Loading for this weekend outreach began on Friday afternoon. And what a load it was! Students brought their mattresses from the dorms and stacked them in the open backs of pickups. Luggage and blankets were tied on top or wedged in on the sides. Vegetables and other food items found a place. And then the riders squeezed in wherever they could. Somehow there was room.

The students were driven to the village of Kanyaya where an area-wide meeting was held. Almost 150 people from seven congregations gathered in and around the tiny mud brick and thatch church building. Grass-fenced shelter areas had been built underneath shade trees to provide a larger gathering area, and another grass-fenced area was designated as the kitchen where meals were cooked over open fires. For this weekend outreach, the students brought mealie-meal, vegetables, and cooking oil from the college’s kitchen. The village congregation provided water, firewood, and grass shelters.
Rodgers Namuswa is the coordinator for student outreaches. He says the students did most of the teaching, preaching, and song leading for the weekend. On Friday night there were some lessons, but the singing went on until well after midnight. Finally the men settled into their sleeping spots inside the grass fence and the women slept inside the building.

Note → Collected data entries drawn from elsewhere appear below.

-- ==== Sys2Proof/Certificates/Slice0/Obligations.lean ====
section
/-! DEFINITION. The statements for the provers. What a statement says of a choice of the model names its log entry (notes/assumptions). -/

open Sys2Proof Sys2Proof.Machine

/-! ### Fetch, decode, step, reset -/

/-- A turn in which a wave issues that is its partition's choice, in the present cycle, or in the next where the partition has issued in this one, runs exec of the instruction that its fetch finds, and what follows every turn: the resets that poisoned reads call for begin (R495), the rotations that the turn changed move (R181), the peers of a pod barrier may arrive (R154), a query in flight may read one more node (R257), the firmware agent may size a core's pinned region (R418), and the cycles pass that the step took (R422). A wave that is not its partition's choice is passed over (R179). The model's choice: log entries 7, 20 and 30. -/
def Obligations.StepRunsFetchedInstruction : Prop :=
  ∀ (s : State) (w : Wave) (ts : List Turn), s.turns = .issue w.id :: ts → ({ s with turns := ts } : State).wave? w.id = some w →
    let s1 : State := if s.issued.get w.part = s.cycle + 1 then ({ s with turns := ts } : State).passCycles 1 else { s with turns := ts }
    let ending (u : State) : State := (u.startResets.moveRotations s).podTurn.queryTurn.agentTurn.linkTurn.tick
    (∀ i t, s1.isChoice w = true → ({ s1 with issued := s1.issued.set w.part (s1.cycle + 1) } : State).fetchNext w.id = .instr i t →
      step s = match exec i t with
        | .next u => .next (ending u)
        | r => r) ∧
    (s1.isChoice w = false → step s = .next (ending { s with turns := ts }))

/-- The fetch of a wave of a native launch that may issue, at the address of its next group: the four bytes there, least significant first, in the line that the core's instruction cache holds, or, where it holds none, in the line read at the home through the translation; where they decode to an instruction, that instruction issues. The model's choice: log entries 14 and 91. -/
def Obligations.FetchDecodesBytesAtPc : Prop :=
  ∀ (s : State) (w : Wave) (ga : Gang) (gr : Grid) (pc : Quad) (lanes : Lanes) (i : Instr), s.wave? w.id = some w → s.home? w = some (ga, gr) →
    s.canIssue w ga = true → w.nextGroup = some (pc, lanes) → gr.vox = none → pc.toNat < 2 ^ 60 → i.WellFormed = true →
    (∀ l, findLine s.caches.l1i w.core gr.asid (pc.toNat / 64) false = some l → (l.pv = false ∨ w.priv = true) →
      decodeBytes (lineBytes l.data (pc.toNat % 64) 4) = some i → s.fetchNext w.id = .instr i { s with issuer := w.id }) ∧
    (∀ tr s1 d s2, findLine s.caches.l1i w.core gr.asid (pc.toNat / 64) false = none → s.translate (quadOf w.core) gr.asid pc.toNat needFetch w.priv 0 = (.ok tr, s1) →
      s1.lineHome gr.asid tr.pa tr.leaf = (d, s2) → decodeBytes (lineBytes d (pc.toNat % 64) 4) = some i →
      ∃ t, s.fetchNext w.id = .instr i t ∧ t.issuer = w.id ∧ t.mem = s2.mem ∧ t.waves = s2.waves ∧ t.gangs = s2.gangs ∧ t.contexts = s2.contexts)

/-- Words written out from the encodings of R275 and R276 decode to the instructions they stand for, one of each family. -/
def Obligations.WordsDecodeAsEncoded : Prop :=
  decode 0x0A018109#32 = .ok (.imad ⟨0, 3, 1, 4, 1⟩) ∧ decode 0x260085F8#32 = .ok (.icmp ⟨0, 0, 1, 5, 124, 0⟩) ∧ decode 0x46018104#32 = .ok (.ffma ⟨0, 3, 1, 2, 0⟩) ∧
  decode 0x8A03030B#32 = .ok (.shflXor ⟨0, 6, 3, 5, 1⟩) ∧ decode 0xA0400003#32 = .ok (.bra ⟨1, 3⟩) ∧ decode 0xC8020200#32 = .ok (.ld32 ⟨0, 4, 2, 0, 0⟩) ∧
  decode 0xD4020100#32 = .ok (.lds32 ⟨0, 4, 1, 0, 0⟩) ∧ decode 0xE0040840#32 = .ok (.atom32 ⟨0, 4, 1, 1, 0, 0⟩) ∧ decode 0xEA010003#32 = .ok (.txc ⟨0, 2⟩) ∧
  decode 0xF00D31C0#32 = .ok (.mxop ⟨0, 1, 20, 24, 28⟩) ∧ decode 0xFC000003#32 = .ok (.smask ⟨0, 0⟩) ∧ decode 0xFF000186#32 = .ok (.hintExt 0x186) ∧
  decodeVox 0xA0000005#32 = .ok (.next 5)

/-- Decoding gives back every instruction that encoding lays out, with every operand at every value its field admits; the two Voxunet readings through the Voxunet decoder (R260, R262, R275, R276, R429). Every word that decodes to an instruction is that instruction's encoding: no bit of the word is ignored, so that a must-be-zero field that is not zero never decodes (R6, R276, R279). -/
def Obligations.EncodingRoundTrips : Prop :=
  (∀ (i : Instr) (w : Word), i.WellFormed = true → encode i = some w → (i.isNative = true → decode w = .ok i) ∧ (i.isNative = false → decodeVox w = .ok i)) ∧
  (∀ (i : Instr) (w : Word), decode w = .ok i → encode i = some w)
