-- ==== Sys2Proof/Tests/Slice0.lean ====
section
/-! SUPPORT. Tests: the words that the spec encodes, ill-formed instructions, single steps with results worked out from the spec, and a witness for the hypotheses of each statement. -/

namespace Sys2Proof.Tests

set_option Elab.async false

open Sys2Proof.Machine

/-! ### Decoding -/

/-- Every word of the list decodes to the instruction beside it. -/
def decodesAll (reader : Word → Except DecodeError Instr) (l : List (Nat × Instr)) : Bool :=
  l.all fun p => match reader (BitVec.ofNat 32 p.1) with
    | .ok i => i = p.2
    | .error _ => false

/-- Encodings that the spec works out: icmp.eq.z32 p1, v5, vz; imad.i32 v3, v1, s4; shl.i32 v1, vlane, 2; ladd v2, v1, s0; iadd.i32 v4, v4, 1; movi v10, 0xA0; ffma v3, v1, v2; cvt.f32.i32 v5, v4 (R262, R268, R292, R297, R303). -/
theorem test_decode_compute_words : decodesAll decode [(0x260085F8, .icmp ⟨0, 0, 1, 5, 124, 0⟩), (0x0A018109, .imad ⟨0, 3, 1, 4, 1⟩), (0x3200FD02, .shlImm ⟨0, 1, 125, 2⟩),
    (0x2A010101, .ladd ⟨0, 2, 1, 0, 1⟩), (0x36020401, .iaddImm ⟨0, 4, 4, 1⟩), (0x3A0500A0, .movi ⟨0, 10, 160⟩), (0x46018104, .ffma ⟨0, 3, 1, 2, 0⟩),
    (0x8002D208, .cvtFromInteger ⟨0, 5, 10, 2, 4, 0⟩)] = true := by decide +kernel

/-- shfl.xor v6, v3, s5; vote.ballot s6, p2; redux.add.i32 s4, v3; (p1) bra +3; meet v8, +5; calli v20, v6, v10; hint ext 0x186; bar.init [v10], v11 (R307 to R316, R268, R352). -/
theorem test_decode_lane_and_control_words : decodesAll decode [(0x8A03030B, .shflXor ⟨0, 6, 3, 5, 1⟩), (0x90032200, .vote ⟨0, 6, 2, 2⟩), (0x94020300, .redux ⟨0, 4, 3, 0⟩),
    (0xA0400003, .bra ⟨1, 3⟩), (0xAA040005, .meetLabel ⟨0, 8, 5⟩), (0xA60A0614, .calli ⟨0, 20, 6, 10, 0⟩), (0xFF000186, .hintExt 0x186),
    (0xB8058A00, .barInit ⟨0, 11, 10⟩)] = true := by decide +kernel

/-- ld.i32 v4, [v2]; ld.acq.i32 v3, [v2]; ld.i64 v4, [v20 + 16]; st.rel.i32 [v2], v5; lds.i32 v4, [v1]; ldlod.z32 v12, p3, s16; lck v5, [v2]; atom.add.i32 v4, [v2], v1; acas.i32 v4, [v2], v6; red.fadd.f32 [v20], v3; mcst.i32 s24, v4; rdst.add.i32 s24, v4; txb; txc p2; fence.acq.pkg; wait st=0 (R323 to R349). -/
theorem test_decode_memory_words : decodesAll decode [(0xC8020200, .ld32 ⟨0, 4, 2, 0, 0⟩), (0xC8018201, .ld32 ⟨0, 3, 2, 0, 1⟩), (0xCA021408, .ld64 ⟨0, 4, 20, 2, 0⟩),
    (0xD0028202, .st32 ⟨0, 5, 2, 0, 2⟩), (0xD4020100, .lds32 ⟨0, 4, 1, 0, 0⟩), (0xDC064803, .ldlod ⟨0, 12, 4, 16, 0, 3⟩), (0xDE028200, .lck ⟨0, 5, 2⟩),
    (0xE0040840, .atom32 ⟨0, 4, 1, 1, 0, 0⟩), (0xE4040980, .acas ⟨0, 4, 1, 6, 0, 0⟩), (0xE60050E4, .red ⟨0, 0, 10, 3, 9, 0⟩), (0xE8021800, .mcst ⟨0, 4, 24, 0, 0⟩),
    (0xE8021804, .rdst ⟨0, 4, 24, 0, 0, 0⟩), (0xEA000000, .txb ⟨0⟩), (0xEA010003, .txc ⟨0, 2⟩), (0xEC000020, .fence ⟨0, 4, 0⟩), (0xEE00F0FF, .wait ⟨0, 15, 0, 15, 15⟩)] = true := by
  decide +kernel
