-- ==== Sys2Proof/Machine/Control.lean ====
section
/-! DEFINITION. `NOP`, `RESET`, `DRAIN` and the reserved opcodes (42_reset_drain_nop.md R87 to R91). -/

namespace Sys2Proof.Machine

/-- `NOP` (R90): no register or cell changes. -/
def execNop (s : State) : Result := .next (finish .noEvent none s)

/-- `RESET` (R87): the reset primitive, unconditionally, with label None. -/
def execReset (s : State) : Result := .next (finish .noEvent none (coreReset s))

/-- `DRAIN`: the frame and the reset primitive in one step while complete (R88); otherwise no result and no change (R89; log entry
12). A payload cell that does not exist is a fault (log entry 7); `MAX_FRAME` is the first such index. -/
def execDrain (s : State) : Result :=
  if s.complete then
    if payloadInBuf s then .next (finish .noEvent (some (drainFrame s)) (coreReset s))
    else .fault (.bufferIndex Config.maxFrame)
  else .next (finish .noEvent none s)

/-- What the block does with a reserved opcode: "no register or cell changes" (R91; log entry 9). -/
def ignoreReserved (s : State) : Result := .next (finish .noEvent none s)

/-- Reserved opcode `101` (R91). -/
def execReserved101 (s : State) : Result := ignoreReserved s

/-- Reserved opcode `110` (R91). -/
def execReserved110 (s : State) : Result := ignoreReserved s

/-- Reserved opcode `111` (R91). -/
def execReserved111 (s : State) : Result := ignoreReserved s

end Sys2Proof.Machine
end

On Saturday the sessions resumed with more preaching and teaching. The college women taught Bible classes to the children and the college men did most of the lessons for the adults. By Saturday night the weather had turned very cold, so three big fires were built to ensure that everyone could be close to a source of heat. At 11:00 the GBCC Heavenly Echoes choir began singing to those gathered around the fires, and the singing continued until 6:00 the next morning.
Rodgers Namuswa describes the warm welcome that college students receive on outreaches like this one: “People like the college students so much! Many village churches are really encouraged a lot by visits from the students. The students are able to do the work of the outreaches because they like to go out and share God’s word.”